Undercover Cockup

The sleazy nightclub district of my city seethes each night with energetic youth intent on having a good time, and bully for them, I say. But it is the next day that the cleanup must be done, by older men in trucks, with hoses and stiff-bristled brooms, who sweep the night’s detritus gutterward, where cigarette butts, bottles and cans and plastic packaging flows on a solution of diluted vomit that still reeks of alcohol.

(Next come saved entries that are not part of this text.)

/-- RX_PUTDATA (R25): written at the homes; the last flit of a put whose flits have all been written bumps a far counter (R114, R115). -/
def execRxPutdata (p : Nat) (f : Flit) (s : State) : Res :=
  rxData s p f 1 (fun s =>
    let r := if resident s f then (writePut f).run s else (.error .stall, s)
    let ok := match r.1 with | .ok _ => true | .error _ => false
    let s := peerCount (if ok then r.2 else refuse r.2 f 0) f
    let bad := !ok || s.peerBad.contains (putName f)
    let x := f.opx.toNat
    if f.last then
      let s := { s with peerBad := s.peerBad.filter (· != putName f) }
      if !bad && bit x 63 then
        modCounter s (bits x 41 32) (bits x 5 0) (fun c => { c with value := c.value + BitVec.ofNat 32 (bits x 31 16) })
      else s
    else if bad && !s.peerBad.contains (putName f) then { s with peerBad := putName f :: s.peerBad }
    else s)

/-- RX_GETREQ (R25): read at the homes and answered by GETDATA flits. -/
def execRxGetreq (p : Nat) (f : Flit) (s : State) : Res :=
  rxData s p f 2 (fun s => peerWork s f (do
    let len := f.aux.toNat / 2 ^ 32
    let bs ← jReadHome (peerAgent f) f.addr.toNat len
    for i in List.range ((len + 191) / 192) do
      let l := (bs.drop (192 * i)).take 192
      entryFlit f.src.toNat { zeroFlit with
        aux := f.aux &&& 0xFFFF
        op := 3
        tc := 1
        ctx := f.ctx
        beats := BitVec.ofNat 2 ((l.length + 63) / 64)
        last := 192 * (i + 1) ≥ len
        opx := BitVec.ofNat 128 (192 * i)
        payload := BitVec.ofNat 1536 (bytesToNat l) }))

/-- RX_GETDATA (R25, R27). -/
def execRxGetdata (p : Nat) (f : Flit) (s : State) : Res :=
  rxData s p f 3 (fun s =>
    let q := f.aux.toNat / 64 % 1024
    let n := f.aux.toNat % 64
    match gpAt s q n with
    | none => s
    | some e =>
      if e.kind == 1 && !e.put && e.st == .started then
        let off := f.opx.toNat
        let m := min 192 (e.len - off)
        let s := locWrite s (e.home q off) ((natToBytes m f.payload.toNat).map some)
        modGp s q n (fun e => { e with prog := e.prog + m, st := if e.prog + m ≥ e.len then .moved else .started })
      else s)

/-- RX_SEND (R25, R27, R117, R214). -/
def execRxSend (p : Nat) (f : Flit) (s : State) : Res :=
  rxData s p f 4 (fun s =>
    let src : Word := f.opx.setWidth 64
    let nf := f.opx.getLsbD 64
    let key := (src, f.addr)
    if (s.port p).refused.contains key then
      if f.last then s.modPort p (fun x => { x with refused := x.refused.erase key }) else s
    else if !resident s f then
      let s := refuseSend s src f.addr f.ctx.toNat 0 nf
      if f.last then s else s.modPort p (fun x => { x with refused := key :: x.refused })
    else
      (List.range f.beats.toNat).foldl (fun s i => beatIn s {
        src := src
        dst := f.addr
        data := f.payload.extractLsb' (512 * i) 512
        nf := nf
        peer := true
        first := false
        last := f.last && i + 1 == f.beats.toNat
        ctx := f.ctx.toNat
        port := p }) s)

/-- RX_AMO (R304): performed at the near-memory unit. -/
def execRxAmo (p : Nat) (f : Flit) (s : State) : Res :=
  rxData s p f 5 (fun s => peerCount (peerWork s f (do
    let a := f.addr.toNat
    let aop := bits f.aux.toNat 39 32
    match Ty.ofCode (bits f.aux.toNat 47 40) with
    | none => jfail cADDR 0
    | some t =>
      let n := aopSize aop t
      if n == 0 || a % n != 0 then jfail cALIGN 0
      let (pa, pg) ← jTranslate (peerAgent f) a .write
      modify (fun s => nmuAll s (stackOf pa))
      modify (fun s => (nmuDo s pa pg.ctx pg.key pg.cls (.amo aop t f.opx.toNat) false).1))) f)

/-- RX_COUNT (R25): AUX holds the counter number in [5:0] and the increment in [31:16], OPX the core. -/
def execRxCount (p : Nat) (f : Flit) (s : State) : Res :=
  rxData s p f 6 (fun s => modCounter s (f.opx.toNat % 1024) (bits f.aux.toNat 5 0)
    (fun c => { c with value := c.value + BitVec.ofNat 32 (bits f.aux.toNat 31 16) }))

/-- RX_RELQUERY (R166): every flit received before has been performed; the answer tells how many of the core's have arrived. -/
def execRxRelquery (p : Nat) (f : Flit) (s : State) : Res :=
  rxData s p f 7 (fun s => (sendFlit s f.src { zeroFlit with
    aux := f.aux
    op := 8
    last := true
    opx := BitVec.ofNat 128 (tget 0 s.peerArr (peerKey f.src.toNat (bits f.aux.toNat 31 16))) }).1)

/-- RX_RELREPLY (R166): AUX names the round and its core. The peer is done with the round once it has counted every flit sent to it; until
then it is asked again. -/
def execRxRelreply (p : Nat) (f : Flit) (s : State) : Res :=
  rxData s p f 8 (fun s =>
    let q := bits f.aux.toNat 31 16
    let n := f.aux.toNat % 65536
    let mine := fun (w : Nat × Nat × Nat) => w.1 == f.src.toNat && w.2.1 == n
    let met := fun (w : Nat × Nat × Nat) => mine w && w.2.2 ≤ f.opx.toNat
    let late := (s.core q).relWait.any (fun w => mine w && !met w)
      || (List.range 4).any (fun k => (s.th (q * 4 + k)).relStage == 3 && (s.th (q * 4 + k)).sysWait.any (fun w => mine w && !met w))
    let s := s.modCore q (fun c => { c with relWait := c.relWait.filter (fun w => !met w) })
    let s := (List.range 4).foldl (fun s k => s.modTh (q * 4 + k) (fun t => { t with
      sysWait := if t.relStage == 3 then t.sysWait.filter (fun w => !met w) else t.sysWait })) s
    if late then relQuery s q n f.src.toNat else s)

/-- RX_MGMT (R25): handed to the management tunnel. -/
def execRxMgmt (p : Nat) (f : Flit) (s : State) : Res :=
  rxData s p f 9 (fun s => s.modMgmt (fun m => { m with tunnel := m.tunnel ++ [f] }))

/-- RX_REFUSE (R27, R214). -/
def execRxRefuse (p : Nat) (f : Flit) (s : State) : Res :=
  rxData s p f 10 (fun s =>
    match f.opx.toNat % 256 with
    | 1 => faultTag s (f.aux.toNat % 65536) f.src.toNat
    | 2 => faultTag s (f.aux.toNat % 65536) f.src.toNat
    | 4 =>
      let q := coreOf (threadOfAddr f.aux)
      deadLetter s q { src := f.aux, dst := f.addr, beats := [], nf := f.opx.getLsbD 64, peer := false, ended := true, ctx := f.ctx.toNat }
    | 5 => countPort s p 5 1
    | _ => s)

/-- RX_UNKNOWN_OR_FOREIGN_FLIT (R25, R27). -/
def execRxUnknownOrForeignFlit (p : Nat) (f : Flit) (s : State) : Res :=
  if 1 ≤ f.op.toNat && f.op.toNat ≤ 10 && f.dst == s.devId then .next s else rxData s p f 64 id

/-- RX_FLIT_CRC_FAILURE (R23): `crc` is the CRC that came with the flit, `fecBad` an uncorrectable codeword. -/
def execRxFlitCrcFailure (p : Nat) (f : Flit) (crc : BitVec 64) (fecBad : Bool) (s : State) : Res :=
  .next (if !portUp (s.port p) || (!fecBad && crc == flitCrc f) then s
    else
      let s := if fecBad then countPort s p 1 1 else s
      discardFlit s p true)

end Sys2Proof.Machine
end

When I arrived there –just passing through, on my way to an appointment- the streets were almost empty. A loose bunch of casually-dressed men were window-shopping outside the string of adult stores and a scruffy woman emerged from the all-night souvlaki bar, where I was headed for a ****. She held up a cigarette and asked if I had a light. I patted my pockets and found my lighter, handed it to her and repocketed it when she returned it. Then I ducked inside the souvlaki bar and headed straight for the toilets at the rear.
As I re-emerged onto the street, one of the young men in casual clothes approached me, with a silver badge held in one hand. The others –perhaps five in all- surrounded me.
“Police,” the first guy told me. “Come with us,” –and led me fifty metres along the footpath to a laneway.
“Empty your pockets,” the first cop ordered, adding “Slowly”.
So I removed my phone, my wallet, and perhaps a handkerchief from my pants pockets. I saw one cop open my wallet and sort through my cards.
“If you don’t mind my asking, why are you on a pension?” he demanded.
“It is a Carer’s Pension,” I told him. “My wife is an invalid, and I am her Carer, and our son’s.”
A third cop bent and ran his finger inside my socks, then up my legs to my crotch.
“If you don’t mind my asking, are you actually allowed to do this on the street?” I asked him. “I mean, we have only just met... no candlelit dinner, no flowers, and you’re already getting intimate...”
Nobody laughed. I saw some office workers in a first floor building across the street from the laneway looking down at the action unfolding beneath them. I gave them the finger.
“We can take you to the station and do it if you like,” the first guy told me.
“Ahh... no. Here is fine,” I told him. “I have nothing to hide.”
I had forgotten the tiny ball of aluminium foil in my breast pocket, with its little bud of cannabis inside, until the third guy found it with his probing fingers.
“Here we are!” he crowed, holding it up for all to see.
“Oh... that’s just a little bit of green,” I told them.
“Really?” said the guy in charge. He turned to the cop with my tiny stash. “Open it carefully,” he instructed. “We don’t want the powder to blow away.”
I shook my head.
“It isn’t powder,” I insisted. “It’s just a tiny bit of pot.”
The other cop carefully peeled open the foil, revealing the truth of what I’d told them.
I heard a chorus of disappointed grunts from the posse of police.
“Are you going to arrest me for that?” I asked the cop in charge.
“We could,” he said.
“Well yeah, you could,” I taunted. “And wouldn’t you be the heroes of the station? Five cops to bring in one guy with a tenth of a gram of cannabis! Wow! That would surely earn you all a promotion, wouldn’t it?”
The cops all looked at each other sheepishly. They realised that they had the wrong person. The cop in charge handed me back my minute foil parcel, still open.
“Tip it out,” he ordered. “Onto the ground.”
I shook my head slowly, but obeyed.
“Now grind your foot on it,” he said.
I looked down and saw the miniscule amount of grass sprinkled across the pavement of the laneway, and ground it with the sole of my shoe into the dusty asphalt.
“OK,” the cop said. “You can go.”
I looked around at all those cops and laughed, and left.
 *  *  *  *  *  *  *  *  *
I later found out that the scruffy woman who had bummed a light off me was a known heroin dealer called Mouse, and realised that when they saw me hand her my lighter the cops must have thought I was her dealer. Clearly, their undercover operation on the street had failed.
amberdextrous amberdextrous
51-55, M
2 Responses Aug 6, 2012

you make those cops look like real a$$holes but you seemed to stand up to them. their guy was laughing at the whole scene from his suite above the office workers. what is this world coming to? a TV show?

Those cops WERE real arseholes, clarkee! I felt it was my duty to stand up to them, though I am unlikely to have given them any backchat if I had been busted with anything more serious than the little bit of pot they found in my pocket. And You are right about the TV show feel to the whole thing. I felt like asking which of them were Starsky and Hutch.

That makes two people in your life so far who became the subjects of great stories all because you gave them a light! The police really love you, don't they? Too bad about losing your "green" though!

Thank You for pointing that out, perseverer... Now I come to think of it, giving someone or asking someone for a light has led to other, further outcomes still... including long-term friendships.

Who says smoking is not a social habit?